The test can be modified to assess which complement pathway is activated in given pathological settings. The test can be performed under different conditions to avoid CP and LP contributions, which include C2 (30) or C1q (104) depleted NHS, addition of SCR1 (87) or Mg-EGTA buffer (30, 78, 93, 94). EGTA chelates Ca2+, which is crucial for CP and LP activation, whereas AP depends on Mg2+. If AP has to be inhibited, FB-depleted NHS can be used. These reagents are applicable for test conditions, where the activating factor is added externally to the serum (i.e., IgG, heme, microvesicles, etc.). When patient samples are used directly, the same effect can be achieved by inhibiting C1q, C4, FB, or properdin with blocking antibodies, protein constructs, or small molecules, if available (97). Quantification of complement activation products (split fragments generated by cleavage of complement components or protein complexes when activated components bind their target (i.e., C3a, C4a, Ba, Bb, C5a, and sC5b-9) in the supernatant might be an additional element to study complement cascade activation.

Which Techniques Are Used for Detection and Quantification?
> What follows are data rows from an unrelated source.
-- ==== Sys2Proof/Proofs/Judgements.lean ====
section
set_option Elab.async false
/-! PROOFS. What a counted observation does: the record after the state rule as a function of the record before it, the kinds posted, the
lines joined and left, and the health that the other contracts see change. -/

namespace Sys2Proof.Machine

variable {m C D : SlotIx → Prop} {s t u x : State} {i j k d : SlotIx} {r r' q : Record} {v w : View}
variable {run run' : BaseIx → Bool} {al al' : Bool}

/-! ## The state rule on a record -/

/-- The record of a contract that enters VIOLATED (R36). -/
def Record.violating (r : Record) : Record := { r with state := .violated, strikes := 0, recoveryRun := 0, recovered := false }

/-- An out-of-window observation in ARMING or CONFORMING (R33, R34). -/
def Record.firstStruck (r : Record) : Record :=
  if 2 ≤ r.limits.tolerance.toNat then { r with state := .suspect, strikes := 1 } else r.violating

/-- The state rule of VIOLATED (R37 to R39). -/
def Record.ruledViolated (d : Verdict) (band : Bool) (r : Record) : Record :=
  if d ≠ .inWindow then { r with recoveryRun := 0, recovered := false }
  else if !band then { r with recoveryRun := 0 }
  else if r.recovered then r
  else if r.recoveryRun + 1 < r.limits.recoveryCount.toNat then { r with recoveryRun := r.recoveryRun + 1 }
  else if r.fixed.latching then { r with recovered := true, recoveryRun := 0 }
  else { r with state := .conforming, strikes := 0, recoveryRun := 0 }

/-- The state rule (R33 to R39), but for the entry into DONE. -/
def Record.ruled (d : Verdict) (band : Bool) (r : Record) : Record :=
  match r.state with
  | .arming => if d = .inWindow then { r with state := .conforming, strikes := 0 } else r.firstStruck
  | .conforming => if d = .inWindow then r else r.firstStruck
  | .suspect =>
    if d = .inWindow then { r with state := .conforming, strikes := 0 }
    else if r.limits.tolerance.toNat ≤ r.strikes + 1 then r.violating
    else { r with strikes := r.strikes + 1 }
  | .violated => r.ruledViolated d band
  | _ => r

theorem Record.ruledViolated_keeps (d : Verdict) (band : Bool) (r : Record) :
    (r.ruledViolated d band).fixed = r.fixed ∧ (r.ruledViolated d band).suspended = r.suspended ∧
      (r.ruledViolated d band).context = r.context := by
  unfold Record.ruledViolated
  repeat' split
  all_goals exact ⟨rfl, rfl, rfl⟩

theorem Record.firstStruck_keeps (r : Record) :
    r.firstStruck.fixed = r.fixed ∧ r.firstStruck.suspended = r.suspended ∧ r.firstStruck.context = r.context := by
  unfold Record.firstStruck
  split <;> exact ⟨rfl, rfl, rfl⟩

/-- The state rule leaves the fixed fields, the suspended flag and the context. -/
theorem Record.ruled_keeps (d : Verdict) (band : Bool) (r : Record) :
    (r.ruled d band).fixed = r.fixed ∧ (r.ruled d band).suspended = r.suspended ∧ (r.ruled d band).context = r.context := by
  unfold Record.ruled
  cases r.state with
  | arming => dsimp only; split <;> [exact ⟨rfl, rfl, rfl⟩; exact r.firstStruck_keeps]
  | conforming => dsimp only; split <;> [exact ⟨rfl, rfl, rfl⟩; exact r.firstStruck_keeps]
  | suspect => dsimp only; split <;> [exact ⟨rfl, rfl, rfl⟩; split <;> exact ⟨rfl, rfl, rfl⟩]
  | violated => exact r.ruledViolated_keeps d band
  | _ => exact ⟨rfl, rfl, rfl⟩

theorem Record.ruled_fixed (d : Verdict) (band : Bool) (r : Record) : (r.ruled d band).fixed = r.fixed := (r.ruled_keeps d band).1
theorem Record.ruled_suspended (d : Verdict) (band : Bool) (r : Record) : (r.ruled d band).suspended = r.suspended :=
  (r.ruled_keeps d band).2.1
theorem Record.ruled_context (d : Verdict) (band : Bool) (r : Record) : (r.ruled d band).context = r.context :=
  (r.ruled_keeps d band).2.2

theorem Record.ruledViolated_state (d : Verdict) (band : Bool) (h : r.state = .violated) :
    (r.ruledViolated d band).state = .conforming ∨ (r.ruledViolated d band).state = .violated := by
  unfold Record.ruledViolated
  repeat' split
  all_goals first | exact .inl rfl | exact .inr h

theorem Record.firstStruck_state (r : Record) : r.firstStruck.state = .suspect ∨ r.firstStruck.state = .violated := by
  unfold Record.firstStruck
  split <;> [exact .inl rfl; exact .inr rfl]

/-- A contract that was judged measures, or is VIOLATED. -/
theorem Record.ruled_state (d : Verdict) (band : Bool) (h : isMeasuring r.state = true ∨ r.state = .violated) :
    isMeasuring (r.ruled d band).state = true ∨ (r.ruled d band).state = .violated := by
  have struck : isMeasuring r.firstStruck.state = true ∨ r.firstStruck.state = .violated :=
    r.firstStruck_state.imp (fun e => by rw [e]; rfl) id
  unfold Record.ruled
  cases hst : r.state with
  | arming => dsimp only; split <;> [exact .inl rfl; exact struck]
  | conforming => dsimp only; split <;> [exact .inl (by rw [hst]; rfl); exact struck]
  | suspect =>
    dsimp only
    split
    · exact .inl rfl
    · split
      · exact .inr rfl
      · exact .inl rfl
  | violated => exact (Record.ruledViolated_state d band hst).imp (fun e => by rw [e]; rfl) id
  | _ => rw [hst] at h; obtain h | h := h <;> cases h

/-- The kinds that the state rule posts, but for the entry into DONE (R57). -/
def Record.ruledKinds (d : Verdict) (band : Bool) (r : Record) : BitVec 7 :=
  if r.state = .violated then
    if (r.ruledViolated d band).state = .conforming ∨ (r.recovered = false ∧ (r.ruledViolated d band).recovered = true) then
      askedFor r.limits.noticeMask (noticeBit .recovered)
    else 0
  else if (r.ruled d band).state = .violated then noticeBit .violated
  else if (r.ruled d band).state = .suspect ∧ r.state ≠ .suspect then askedFor r.limits.noticeMask (noticeBit .suspect)
  else 0

/-- The lines after the state rule: joined at an entry into VIOLATED, left at a recovery (R36, R38). -/
def State.ruledLines (x : State) (i : SlotIx) (d : Verdict) (band : Bool) (r : Record) : Vector TripLine 4 :=
  if r.state ≠ .violated ∧ (r.ruled d band).state = .violated then (x.joinMask i r.limits.tripMask).trips
  else if r.state = .violated ∧ (r.ruled d band).state = .conforming then (x.leaveMask i r.limits.tripMask).trips
  else x.trips

/-! ## One ruling -/

/-- What a ruling on the contract in slot i does. -/
structure Ruling (i : SlotIx) (x t : State) (v : View) (l : Vector TripLine 4) : Prop where
  view : t.view i = v
  trips : t.trips = l
  change : (t.healthyAt i ∧ Gains i x t) ∨ (¬ t.healthyAt i ∧ Losses (· = i) x t)

theorem Gains.of_steady (h : OneSlot k s t) (hs : s.healthyAt k) (ht : t.healthyAt k) : Gains k s t :=
  ⟨h.tree, h.runs, ht, fun j hj => State.healthyAt_of_view (h.others j hj), fun hn => absurd hs hn, fun j hj _ => h.others j hj⟩

/-- An edit that leaves the health of the contract as it was. -/
theorem Ruling.of_steady (h : OneSlot i x t) (own : t.healthyAt i ↔ x.healthyAt i) (view : t.view i = v) (trips : t.trips = x.trips) :
    Ruling i x t v x.trips := by
  refine ⟨view, trips, ?_⟩
  by_cases hx : x.healthyAt i
  · exact .inl ⟨own.2 hx, .of_steady h hx (own.2 hx)⟩
  · exact .inr ⟨own.not.2 hx, h.steady own⟩

theorem Ruling.stands (x : State) (i : SlotIx) : Ruling i x x (x.view i) x.trips := .of_steady (.refl i x) Iff.rfl rfl rfl

/-- An edit after which the contract is healthy, with its cascade. -/
theorem Ruling.gains (sh : x.shallow) (h : OneSlot i x u) (hr : x.recordAt i = some r) (own : u.healthyAt i) (view : u.view i = v) :
    Ruling i x (u.becameHealthy r.state i) v u.trips := by
  obtain ⟨gains, same, calm⟩ := Gains.of_own sh h.others h.tree h.runs (State.healthyAt_iff hr).symm own
  exact ⟨same.trans view, calm.trips, .inl ⟨gains.own, gains⟩⟩

/-- An edit after which the contract is unhealthy, with its cascade. -/
theorem Ruling.loses (sh : x.shallow) (h : OneSlot i x u) (hr : x.recordAt i = some r) (own : ¬ u.healthyAt i) (view : u.view i = v) :
    Ruling i x (u.becameUnhealthy r.state i) v u.trips := by
  obtain ⟨calm, same, -⟩ := State.becameUnhealthy_view (h.tree.shallow sh) r.state i
  exact ⟨same.trans view, calm.trips, .inr ⟨by rwa [State.healthyAt_of_view same], h.loses sh (State.healthyAt_iff hr).symm own⟩⟩

theorem Ruling.congr {l l' : Vector TripLine 4} (h : Ruling i x t v l) (hv : v = w) (hl : l = l') : Ruling i x t w l' := hv ▸ hl ▸ h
The two main detection techniques commonly used are FACS and IF. HUVEC pre-activated with heme and then incubated with NHS or aHUS serum showed results similar by FACS or IF detection (30). IF directly analyzes deposits on EC grown on slides. FACS requires a cell detachment step before staining, with the potential risk of losing a part of the deposit signal. In contrast, as mentioned by Gavriilaki et al., obtaining quantitative data by IF requires confocal microscopy and further analysis using specialized software (70). When IF is used, the area occupied by fluorescent staining in fields systematically digitized along the surface is quantified. The quantified results expressed as the mean of the square number of pixels per field are compared with the negative control (82, 83, 85, 89, 91). Considering the number of EC on which fluorescence has been measured and the staining intensity might appear relevant. In contrast, FACS allows the rapid and objective quantification of deposits.

What Are the Functional Consequences of Such Deposits?
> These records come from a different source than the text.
-- ==== Sys2Proof/Proofs/CountedObservations.lean ====
section
set_option Elab.async false
/-! PROOFS. A counted observation: what is recorded, the state rule of each state, its notices and its lines (O36 to O38). -/

namespace Sys2Proof.Machine

variable {s t x : State} {i j : SlotIx} {r r' q : Record} {o : Observation} {older newer : List Observation} {d : Verdict}
variable {band : Bool} {a : Limits} {l : LineIx}

/-! ## Classification -/

theorem classify_silent : classify a o.value = .silent ↔ o.value = none := by
  cases o.value with
  | none => simp [classify]
  | some v =>
    simp only [classify]
    repeat' split
    all_goals simp

theorem classify_value {v : Word32} : (classify a (some v) = .below ↔ v.toNat < a.lo.toNat) ∧
    (classify a (some v) = .above ↔ a.lo.toNat ≤ v.toNat ∧ a.hi.toNat < v.toNat) ∧
    (classify a (some v) = .inWindow ↔ a.lo.toNat ≤ v.toNat ∧ v.toNat ≤ a.hi.toNat) := by
  simp only [classify]
  split
  · simp; omega
  · split <;> simp <;> omega

theorem classify_inWindow {w : Option Word32} :
    classify a w = .inWindow ↔ ∃ v, w = some v ∧ a.lo.toNat ≤ v.toNat ∧ v.toNat ≤ a.hi.toNat := by
  cases w with
  | none => simp [classify]
  | some v => rw [classify_value.2.2]; simp

theorem inBand_iff {w : Option Word32} : inBand a w = true ↔
    ∃ v, w = some v ∧ a.lo.toNat + a.margin.toNat ≤ v.toNat ∧ v.toNat + a.margin.toNat ≤ a.hi.toNat := by
  cases w <;> simp [inBand]

/-! ## The record -/

/-- All that a staged amendment put in force changes of a record. -/
theorem Record.amended_shape (r : Record) (g : Byte) : ∃ code, (r.amended g) =
      { r with limits := r.staged.getD r.limits, staged := none, checkCode := code } ∧
    (r.checkCode = r.freshCode g → code = (r.amended g).freshCode g) := by
  unfold Record.amended
  cases hs : r.staged with
  | none => exact ⟨r.checkCode, by cases r; dsimp only at hs; subst hs; rfl, id⟩
  | some a => exact ⟨_, rfl, fun _ => rfl⟩

/-- All that the state rule, or the entry into DONE, changes of a record. -/
def Record.ruledOnly (q r' : Record) : Prop :=
  ∃ st k n b c, r' = { q with state := st, strikes := k, recoveryRun := n, recovered := b, context := c }

theorem Record.ruled_ruledOnly (d : Verdict) (band : Bool) (q : Record) : q.ruledOnly (q.ruled d band) := by
  have struck : q.ruledOnly q.firstStruck := by
    unfold Record.firstStruck
    split <;> exact ⟨_, _, _, _, _, rfl⟩
  unfold Record.ruled
  cases q.state with
  | arming => dsimp only; split <;> [exact ⟨_, _, _, _, _, rfl⟩; exact struck]
  | conforming => dsimp only; split <;> [exact ⟨_, _, _, _, _, rfl⟩; exact struck]
  | suspect => dsimp only; split <;> [exact ⟨_, _, _, _, _, rfl⟩; split <;> exact ⟨_, _, _, _, _, rfl⟩]
  | violated =>
    unfold Record.ruledViolated
    dsimp only
    repeat' split
    all_goals exact ⟨_, _, _, _, _, rfl⟩
  | _ => exact ⟨_, _, _, _, _, rfl⟩

/-- What is recorded of a counted observation, whatever the state rule does (R10, R27, R126). -/
structure Record.Recorded (s t : State) (i : SlotIx) (o : Observation) (r r' : Record) (d : Verdict) : Prop where
  limits : r'.limits = r.staged.getD r.limits
  staged : r'.staged = none
  fixed : r'.fixed = r.fixed
  dependents : r'.dependents = r.dependents
  suspended : r'.suspended = r.suspended
  settle : r'.settleRemaining = r.settleRemaining
  code : s.codeAgrees i r = true → t.codeAgrees i r' = true
  last : r'.last = some { verdict := d, value := o.value, serial := o.serial }
  stats : r'.stats = r.stats.count d o.value

theorem Record.recorded_of_ruledOnly (hg : (t.slots[i.val]'i.isLt).generation = (s.slots[i.val]'i.isLt).generation)
    (h : (r.counted (s.slots[i.val]'i.isLt).generation o).ruledOnly r') :
    Record.Recorded s t i o r r' (classify (r.staged.getD r.limits) o.value) := by
  obtain ⟨code, amended, agrees⟩ := r.amended_shape (s.slots[i.val]'i.isLt).generation
  obtain ⟨st, k, n, b, c, rfl⟩ := h
  have limits := r.amended_limits (s.slots[i.val]'i.isLt).generation
  refine ⟨limits, ?_, ?_, ?_, ?_, ?_, fun h => ?_, ?_, ?_⟩
  · show (r.amended _).staged = _
    rw [amended]
  · show (r.amended _).fixed = _
    rw [amended]
  · show (r.amended _).dependents = _
    rw [amended]
  · show (r.amended _).suspended = _
    rw [amended]
  · show (r.amended _).settleRemaining = _
    rw [amended]
  · simp only [State.codeAgrees, Fin.getElem_fin, decide_eq_true_eq, hg] at h ⊢
    exact (congrArg Record.checkCode amended).trans (agrees h)
  · rw [← limits]; rfl
  · have stats : (r.amended (s.slots[i.val]'i.isLt).generation).stats = r.stats := by rw [amended]
    show (r.amended _).stats.count (classify (r.amended _).limits o.value) o.value = _
    rw [stats, limits]

/-! ## The judgement of a counted observation -/

/-- What a judgement leaves: the record, the kinds posted, and the health that the others see change. -/
structure Judged (i : SlotIx) (s t : State) (r' : Record) (n : BitVec 7) : Prop where
  record : t.recordAt i = some r'
  posted : s.posted t i n
  change : (t.healthyAt i ∧ Gains i s t) ∨ (¬ t.healthyAt i ∧ Losses (· = i) s t)
  kept : s.tableKept t
  port : t.port = s.port

theorem Judged.below (h : Judged i s t r' n) (sh : s.shallow) : s.onlyBelow t i := by
  obtain ⟨-, gains⟩ | ⟨-, losses⟩ := h.change
  · exact onlyBelow_of_gains h.kept gains
  · exact onlyBelow_of_losses h.kept losses sh

theorem Judged.slot (h : Judged i s t r' n) (sh : s.shallow) (hr : s.recordAt i = some r)
    (same : isHealthy r'.state = isHealthy r.state) : s.onlySlot t i := by
  have own : t.healthyAt i ↔ s.healthyAt i := by rw [State.healthyAt_iff h.record, State.healthyAt_iff hr, same]
  obtain ⟨ht, gains⟩ | ⟨ht, losses⟩ := h.change
  · exact onlySlot_of_gains h.kept gains (own.1 ht)
  · exact onlySlot_of_losses h.kept losses sh own.2

theorem exec_observationTaken_of_counted (hs : s.inReset = false) (ho : s.observations = older ++ o :: newer)
    (hx : ∀ x ∈ older, x.handle ≠ o.handle) (hr : s.contractAt o.handle = some r) (hm : s.measures r = true)
    (settled : r.state = .arming → r.settleRemaining = 0) :
    exec (.observationTaken o.handle) s = .next ((s.without (older ++ newer)).judge o.handle.slot o) := by
  rw [exec_observationTaken_of_split hs ho hx]
  exact congrArg Host.Outcome.next (State.takeObservation_of_counted (s := s.without (older ++ newer)) hr hm settled)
If enhancement of complement fragment deposits on EC is interpreted as pathogenic, the functional consequences of such deposits must be questioned. Lactate dehydrogenase release from EC reflects cell damage. This release can be measured in the cell culture supernatant (104). Analysis of complement deposits can also be associated with a cell viability assay, corresponding to a colorimetric assay based on cleavage of the WST-1 tetrazolium salt by mitochondrial dehydrogenases in viable cells (70). Cellular integrity can be verified by May-Grunwald Giemsa staining (88). Direct cell death rarely occurs under these experimental conditions. Experiments testing cell activation status by complement overactivation have not been reported in the literature and are needed to further understand the impact of complement on endothelial injury. Analysis of transcriptomic modifications in EC exposed to complement deposits under several conditions could also be of interest.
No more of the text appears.